theorem meets_ResetsComplete :
    (took ready .i3c free_ Reg.AON_RST_CTL 0xA5010000 = true ∧ bits (0xA5010000 : Word) 31 24 = 0xA5 ∧ bit (0xA5010000 : Word) 16 = true) ∧
    (took ready .chain free_ Reg.AON_RST_CTL 0xA500800C = true ∧ bits (0xA500800C : Word) 31 24 = 0xA5 ∧ bit (0xA500800C : Word) 15 = true ∧ bit (0xA500800C : Word) 16 = false ∧
      (stored ready .chain Reg.AON_RST_CTL 0xA500800C).rstRefused 0xA500800C = false) ∧
    ((1000 : Nat) ≤ 1000 ∧ (99 : Nat) < 100 ∧ (999 : Nat) < 1000 ∧ ready.d.pwr.v12 = true ∧ ready.d.pwr.aux = true ∧ ready.d.jrn.flush = none ∧ ready.d.pwr.chainReady = true) ∧
    (with_ fun d => d.onPwr fun p => { p with resetHold := true }).d.pwr.resetHold = true ∧ ready.d.isUp 29 = true ∧ ready.d.isUp 0 = true ∧
    ready.d.pwr.resetHold = false := by decide +kernel

theorem meets_ClockAndPowerOn : (ready.d.isOn 0 = true ∧ ready.d.pwr.clks.any (·.fast) = true ∧ ready.d.pwr.v12 = true ∧ ready.d.jrn.flush = none) ∧
    (aonOnly.d.isOn 0 = true ∧ aonOnly.d.pwr.v12 = false) ∧ dark.d.isOn 0 = false := by decide

/-- `ready` in a flush. -/
def flushing (begun : Bool) : State := with_ fun d => d.onJrn fun j => { j with flush := some ⟨69000, false, begun, 30000⟩ }
theorem meets_SupplyLossesComplete : (ready.d.pwr.v12 = true ∧ ready.d.jrn.flush = none ∧ ready.d.pwr.ps ≠ .fawn ∧ ready.d.pwr.fw = true) ∧
    ((booting fun d => { d with pwr := { d.pwr with warm := true } }).d.pwr.warm = true ∧ (booting id).d.pwr.readReady = false ∧ (booting id).d.pwr.ps ≠ .fawn) ∧
    ((booting id).d.pwr.fw = false ∧ (booting id).d.pwr.warm = false) ∧
    (with_ fun d => { d with pwr := { d.pwr with ps := .fawn } }).d.pwr.ps = .fawn ∧
    (∀ b, (flushing b).d.jrn.flush = some ⟨69000, false, b, 30000⟩ ∧ (flushing b).d.pwr.aux = true) ∧
    aonOnly.d.jrn.flush = none ∧ aonOnly.d.pwr.v12 = false ∧ aonOnly.d.isOn 0 = true := by decide
theorem meets_SupplyLossesComplete_flush : ((flushing true).d.flushReport ready.env ⟨69000, false, true, 30000⟩).cutImage 3 |>.flushOver ready.env false |>.pwr.aux := by decide +kernel
theorem meets_SupplyLossesComplete_aux : ∃ t, exec (.supplyLoss .aux) ready = .next t := ⟨_, rfl⟩

/-- A record of payload block 0 of whose segment `index` the encryption is asked for. -/
def draining (st : RecState) (index : Nat) : JRec := { rec0 3 st with effect := true, drain := some [⟨index, [], [], true, none, false, false⟩] }
theorem meets_GuardGivesUp : ((withRecs [rec0 3 .accepted]).d.rec? 3) = some (rec0 3 .accepted) ∧
    ((withRecs [draining .committed 0]).d.rec? 3) = some (draining .committed 0) ∧ (draining .committed 0).pending = false ∧
    ((draining .committed 0).segAt 4 = 0 ∧ ∃ x ∈ (draining .committed 0).drain.getD [], x.index = (draining .committed 0).segAt 4 ∧ x.asked = true ∧ x.done = false) ∧
    (({ rec0 3 .accepted with spills := [(1, 7, false)] } : JRec).pending = true ∧ (∃ y ∈ ({ rec0 3 .accepted with spills := [(1, 7, false)] } : JRec).spills, y.1 = 31 / 16 ∧ y.2.2 = false) ∧
      ∀ x ∈ ({ rec0 3 .accepted with spills := [(1, 7, false)] } : JRec).drain.getD [], x.asked = true → x.done = true) ∧
    (({ rec0 3 .committed with effect := true, spills := [(1, 7, false)] } : JRec).pending = false) := by decide +kernel
theorem meets_GuardGivesUp_drain : (∃ n, ((4 : Nat), n) ∈ ({ draining .committed 0 with passes := [(4, 8)] } : JRec).passes ∧ 8 ≤ n) ∧
    (draining .committed 0).st = .committed ∧ (∃ x ∈ (draining .committed 0).drain.getD [], x.index = (draining .committed 0).segAt 4 ∧ x.done = false) :=
  ⟨⟨8, by decide, by decide⟩, rfl, by decide⟩
/-! ### Network ports -/

/-- A register holds `v`, whatever its reset value. -/
def holds (d : Drive) (k : Nat) (v : Word) : Drive := { d with regs := FMap.insert d.regs k v }

/-- Link-local addresses that are numbers, and port 0 disabled. -/
def homed (d : Drive) : Drive :=
  (holds (holds (holds (holds d (Reg.MAC_IPV6_ADDR 0 2) 1) (Reg.MAC_IPV6_ADDR 0 3) 1) (Reg.MAC_IPV6_ADDR 1 2) 1) (Reg.MAC_IPV6_ADDR 1 3) 1).poke
    (Reg.MAC_LINK_CTL 0) 0 0 0
def still : State := with_ homed

/-- `ready` with port 0 enabled and its link up at the highest rate. -/
def linked : State := with_ fun d => ((((homed d).poke (Reg.MAC_LINK_CTL 0) 0 0 1).poke (Reg.MAC_LINK_STAT 0) 2 0 7).onPort 0 fun x => { x with phy := some 2 })
def link_ (g : Drive → Drive) : State := { linked with d := g linked.d }
def training : State := with_ fun d => ((d.poke (Reg.MAC_LINK_CTL 0) 0 0 1).onPort 0 fun x => { x with phy := some 2, training := true, tries := 7 })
========================================
AIM OF THE TASK ->
The word to find is "Drive". Copy every line of the data that holds it.

EXERCISE SOLUTION ->
def holds (d : Drive) (k : Nat) (v : Word) : Drive := { d with regs := FMap.insert d.regs k v }
def homed (d : Drive) : Drive :=
def link_ (g : Drive → Drive) : State := { linked with d := g linked.d }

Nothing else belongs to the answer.